As they approached, “Mike started yelling, ‘Hurry up, hurry up. …’ So I started to panic,” Ms. McClintic said.

“I didn’t know what to do, so I pushed [Tori]in. Then I just shut the door and got in.”

Tori was placed in the back seat, and then covered up with a pea coat. The trio headed for Highway 401, going east, Mr. Rafferty scanning the radio to see whether word of Tori’s abduction had made the news.

Repeatedly, the frightened child asked where she was going.

Ms. McClintic told the trial she constantly tried to reassure her, telling her she would be taken home.

“I kept saying we were just going for a drive, I didn’t know where we were going.”

As the couple drove away from Woodstock with their captive, Ms. McClintic asked Mr. Rafferty what they were going to do with her.

“We can’t just keep her and we can’t take her back,” she recounted him saying. And he made plain in graphic language that he planned to sexually assault the little girl.

After buying a claw hammer and garbage bags at a Home Depot in Guelph at Mr. Rafferty’s direction, she said she put the items in the trunk of his car and they drove out of town for about 30 to 45 minutes. Then, they turned onto a dirt road and pulled over near a large pile of rocks.

When they arrived, Ms. McClintic said, she got out of the car and walked away.

“I knew what was going to happen.”

At Mr.
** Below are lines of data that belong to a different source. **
section
/-! PROOFS of the unrecognised family (44_unrecognized.md R150 to R153): which opcodes decode to the no-op, and that the
cycle of one is the fetch advance and a diagnostic. -/

namespace Sys2Proof

/-- Settles O6: a case split on the class, which leaves of the opcode map the rows of that class. -/
theorem unrecognizedSpaceByClass : Obligations.UnrecognizedSpaceByClass := by
  intro op
  have hclass := fieldClass_lt op
  have hlow : (fieldClass op).toNat ≠ 0 → op.toNat ≠ 0x00E0 ∧ op.toNat ≠ 0x00EE := by
    rw [fieldClass_toNat]
    omega
  have hnibble : (fieldN op).toNat ∈ [0x7, 0x8, 0x9, 0xA, 0xB, 0xC, 0xD, 0xF] ↔
      (fieldN op).toNat ∉ [0x0, 0x1, 0x2, 0x3, 0x4, 0x5, 0x6, 0xE] := by
    have hlt := (fieldN op).isLt
    simp only [List.mem_cons, List.not_mem_nil, or_false]
    omega
  rw [decodeOpcode_eq_unrecognized_iff, ← Bool.not_eq_true, inMap_iff, ← fieldClass_toNat, ← fieldN_toNat,
    ← fieldNN_toNat, hnibble]
  interval_cases (fieldClass op).toNat
  · simp
  all_goals simp [hlow]

end Sys2Proof

namespace Sys2Proof.Machine

theorem exec_unrecognized (op : Word) (s : State) : exec (.unrecognized op) s = .next s := rfl

/-- The end of a cycle that drew nothing emits the diagnostic alone (R164). -/
theorem finishCycle_of_not_refreshOwed {op : Word} {i : Instr} {s : State} (hrun : s.sched ≠ .halted)
    (howed : s.refreshOwed = false) : finishCycle op i s = rearm (emitDiag op i s) := by
  have howed' : (emitDiag op i s).refreshOwed = false := howed
  simp [finishCycle_running hrun, renderHandOff, howed']

theorem cycle_of_not_inMap {s : State} {op : Word} (hfetch : s.fetchWord = some op) (hmap : inMap op = false) :
    cycle s = .next (finishCycle op (.unrecognized op) s.advancePc) := by
  have hdecode := decodeOpcode_of_not_inMap hmap
  rw [cycle_next hfetch (hdecode ▸ exec_unrecognized op s.advancePc), hdecode]

/-- Settles O33: the step is the cycle of the no-op, and that writes pc, armed and the output port only. -/
theorem unrecognizedOpcodeIsNoOp : Obligations.UnrecognizedOpcodeIsNoOp := by
  refine ⟨exec_unrecognized, fun s op hturn henabled howed hfetch hmap => ?_⟩
  have hrun : s.sched ≠ .halted := (s.cycleEnabled_iff.1 henabled).2
  have hstep : step s = .next (rearm (emitDiag op (.unrecognized op) s.begin.advancePc)) :=
    calc step s
        = cycle s.begin := (step_coreTurn hturn).trans (coreStep_enabled henabled)
      _ = .next (finishCycle op (.unrecognized op) s.begin.advancePc) := cycle_of_not_inMap (s := s.begin) hfetch hmap
      _ = _ := congrArg _ (finishCycle_of_not_refreshOwed hrun howed)
  exact ⟨_, hstep, ⟨rfl, rfl, rfl, rfl, rfl, rfl⟩, rfl, howed, rfl, rfl, rfl, rfl, rfl⟩

end Sys2Proof.Machine
end

section
/-! PROOFS of the cycle and scheduler family (48_cycle_scheduler.md R160 to R174): what a cycle runs, emits and arms, the
idle core, the start and toggle events, and the two runs that settle at once, a jump to itself and a paused machine. -/

namespace Sys2Proof.Machine

/-! ### One cycle (R160 to R166) -/

theorem step_of_cycleEnabled {s : State} (hturn : s.coreTurn) (henabled : s.cycleEnabled = true) :
    step s = cycle s.begin :=
  (step_coreTurn hturn).trans (coreStep_enabled henabled)

@[simp] theorem finishCycle_sched (op : Word) (i : Instr) (s : State) : (finishCycle op i s).sched = s.sched := by
  rw [finishCycle_eq]

@[simp] theorem finishCycle_disp (op : Word) (i : Instr) (s : State) : (finishCycle op i s).disp = s.disp := by
  rw [finishCycle_eq]

@[simp] theorem finishCycle_hostActions (op : Word) (i : Instr) (s : State) :
    (finishCycle op i s).hostActions = s.hostActions := by
  rw [finishCycle_eq]

/-- Settles O38: the bytes at pc are the fetched opcode, and the cycle executes what it decodes to. -/
theorem stepRunsTheDecodedInstruction : Obligations.StepRunsTheDecodedInstruction := by
  intro s i hturn henabled hpc hdecode
  refine ⟨State.advancePc_pc _, ?_⟩
  rw [decodeBytes_pair] at hdecode
  cases hdecode
  have hfetch := State.fetchWord_some (s := s.begin) (show s.pc.toNat + 1 < 4096 by omega)
  obtain ⟨t, ht⟩ := exec_answers (decodeOpcode (wordOfBytes (s.readByte s.pc.toNat) (s.readByte (s.pc.toNat + 1))))
    s.begin.advancePc
  rw [step_of_cycleEnabled hturn henabled, cycle_next hfetch ht, ht]
  rfl

/-- Settles O39: a cycle that halts is the halt entry; one that completes owes a refresh exactly when it drew. -/
theorem cycleEmitsAndReschedules : Obligations.CycleEmitsAndReschedules := by
  intro s t op hturn henabled howed hfetch hstep
  have hcycle : cycle s.begin = .next t := (step_of_cycleEnabled hturn henabled).symm.trans hstep
  have hrun : s.sched ≠ .halted := (s.cycleEnabled_iff.1 henabled).2
  rcases cycle_cases s.begin with ⟨hnone, -⟩ | ⟨w, hw, ⟨c, -, -, -, hc⟩ | ⟨u, -, hu, hc⟩⟩
  case inl => cases hnone.symm.trans hfetch
  all_goals obtain rfl := Host.Outcome.next.inj (hc.symm.trans hcycle)
  case inr.inl => exact ⟨howed, fun h => absurd rfl h, fun _ => ⟨rfl, rfl⟩⟩
  case inr.inr =>
    obtain rfl := Option.some.inj (hw.symm.trans hfetch)
    have hsched : u.sched = s.sched := hu.control.sched
    have hurun : u.sched ≠ .halted := hsched ▸ hrun
    have hemitted : u.emitted = [] := hu.control.emitted
    have hdrawn : u.refreshOwed = drawsDisplay (decodeOpcode w) := by rw [hu.refresh]; simp [howed]
    refine ⟨finishCycle_refreshOwed hurun, fun _ => ⟨?emitted, ?sched, ?armed⟩, fun h => absurd h ?running⟩
    case emitted => rw [finishCycle_emitted hurun, hemitted, hdrawn, finishCycle_disp, List.nil_append]
    case sched => rw [finishCycle_sched, hsched]
    case armed => rw [finishCycle_armed hurun, hsched, decide_eq_true_iff]
    case running => rwa [finishCycle_sched]

/-! ### The idle core (R173) -/

theorem State.cycleEnabled_eq_false {s : State} (h : s.armed = false) : s.cycleEnabled = false := by
  simp [State.cycleEnabled, h]

/-- Settles O43: an idle core's turn is the start of the step alone. -/
theorem coreIsIdleUnlessArmed : Obligations.CoreIsIdleUnlessArmed := fun _ hturn harmed =>
  (step_coreTurn hturn).trans (coreStep_idle (State.cycleEnabled_eq_false harmed))

theorem stepN_of_fixed {s : State} (h : step s = .next s) (n : Nat) : stepN n s = .next s := by
  induction n with
  | zero => rfl
  | succ n ih => rw [stepN_succ h, ih]

/-! ### A jump to itself (R174) -/

theorem decodeOpcode_jump {op a : Word} (ha : a.toNat < 4096) (hop : op.toNat = 0x1000 + a.toNat) :
    ∃ nnn : Addr12, decodeOpcode op = .jp nnn ∧ zextAddr nnn = a := by
  have hclass : (fieldClass op).toNat = 1 := by rw [fieldClass_toNat]; omega
  refine ⟨fieldNNN op, by simp only [decodeOpcode, decodeOpcodeWith, hclass], BitVec.eq_of_toNat_eq ?_⟩
  rw [zextAddr_toNat, fieldNNN_toNat]
  omega

theorem rearm_of_armed {s : State} (hrun : s.sched = .running) (harmed : s.armed = true) : rearm s = s := by
  have h : decide (s.sched = .running) = s.armed := by simp [hrun, harmed]
  rw [rearm, h]

/-- The one step of the loop: the jump undoes the fetch advance, and the cycle's end arms what was armed. -/
theorem step_of_jumpToItself {s : State} {op : Word} (hactions : s.hostActions = []) (harmed : s.armed = true)
    (hrun : s.sched = .running) (howed : s.refreshOwed = false) (hfetch : s.fetchWord = some op)
    (hop : op.toNat = 0x1000 + s.pc.toNat) :
    step s = .next { s with emitted := [.diag op true] } := by
  have henabled : s.cycleEnabled = true := s.cycleEnabled_iff.2 ⟨harmed, by simp [hrun]⟩
  have hpc := State.pc_of_fetchWord hfetch
  obtain ⟨nnn, hdecode, htarget⟩ := decodeOpcode_jump (by omega) hop
  have hexec : exec (decodeOpcode op) s.begin.advancePc = .next s.begin :=
    calc exec (decodeOpcode op) s.begin.advancePc
        = .next (s.begin.advancePc.setPc (zextAddr nnn)) := by rw [hdecode]; rfl
      _ = .next s.begin := by rw [htarget]; rfl
  have hcycle : cycle s.begin = .next (finishCycle op (.jp nnn) s.begin) := by
    rw [cycle_next (s := s.begin) hfetch hexec, hdecode]
  have hfinish : finishCycle op (.jp nnn) s.begin = emitDiag op (.jp nnn) s.begin := by
    rw [finishCycle_of_not_refreshOwed (s := s.begin) (by simp [hrun]) howed,
      rearm_of_armed (s := emitDiag op (.jp nnn) s.begin) hrun harmed]
  rw [step_of_cycleEnabled (.inl hactions) henabled, hcycle, hfinish, State.begin_of_nil hactions]
  rfl

/-- Settles O44: the step's next state satisfies the same hypotheses, so it is its own next state. -/
theorem jumpToItselfSpins : Obligations.JumpToItselfSpins := by
  intro s op hactions harmed hrun howed hfetch hop n
  rw [stepN_succ (step_of_jumpToItself hactions harmed hrun howed hfetch hop)]
  exact stepN_of_fixed (step_of_jumpToItself (s := { s with emitted := [.diag op true] })
    hactions harmed hrun howed hfetch hop) n

/-! ### The extra cycle of a paused machine (R169) -/

/-- The cycle that still runs arms no other, whether it halts or completes. -/
theorem cycle_of_paused {s t : State} (hpaused : s.sched = .paused) (hc : cycle s = .next t) :
    t.armed = false ∧ t.hostActions = s.hostActions := by
  rcases cycle_cases s with ⟨-, e⟩ | ⟨op, -, ⟨c, -, -, -, e⟩ | ⟨u, -, hu, e⟩⟩ <;>
    obtain rfl := Host.Outcome.next.inj (e.symm.trans hc)
  case inl | inr.inl => exact ⟨rfl, rfl⟩
  case inr.inr =>
    have hsched : u.sched = .paused := hu.control.sched.trans hpaused
    refine ⟨?_, (finishCycle_hostActions ..).trans hu.control.hostActions⟩
    simp [finishCycle_armed, hsched]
Rafferty’s direction, she testified, she checked to make sure no one could see them.

She could hear Tori scream as Mr. Rafferty attacked her, she said.

As she described the alleged rape, her onetime boyfriend shook his head.

At one point, Ms. McClintic said, Mr. Rafferty called her back to the car because Tori needed to relieve herself.

Ms. McClintic led the child away from the car, she recounted, while Tori begged her not to bring her back to her assailant.

“I said I was sorry,” Ms. McClintic testified. “I told her she was a very strong girl. She said, ‘Strong like you?’ I said, ‘No, you’re much stronger.’ ”

Then, Ms. McClintic said, Tori was taken back to Mr. Rafferty. At first, she agreed to stay with the girl, trying to hold her hand as Mr. Rafferty took her into the back seat.

But Ms. McClintic said she walked away from the car again, and upon returning, Tori was on the ground outside the car.

Ms. McClintic said she retrieved the garbage bags from the trunk and put one over Tori’s head.

Then, she said, she hit Tori with both sides of a claw hammer.

Next, the witness testified, Mr. Rafferty wrapped Tori in garbage bags and the pair carried her to a nearby pile of rocks.

They covered her up, then drove away, she testified.

As they left, Ms. McClintic said, Mr. Rafferty asked if she was okay, and she asked him the same question.

“And he said, ‘Yeah, I’m all right, too, considering.’ ”

Mr. Gowdey’s examination-in-chief continues on Wednesday morning.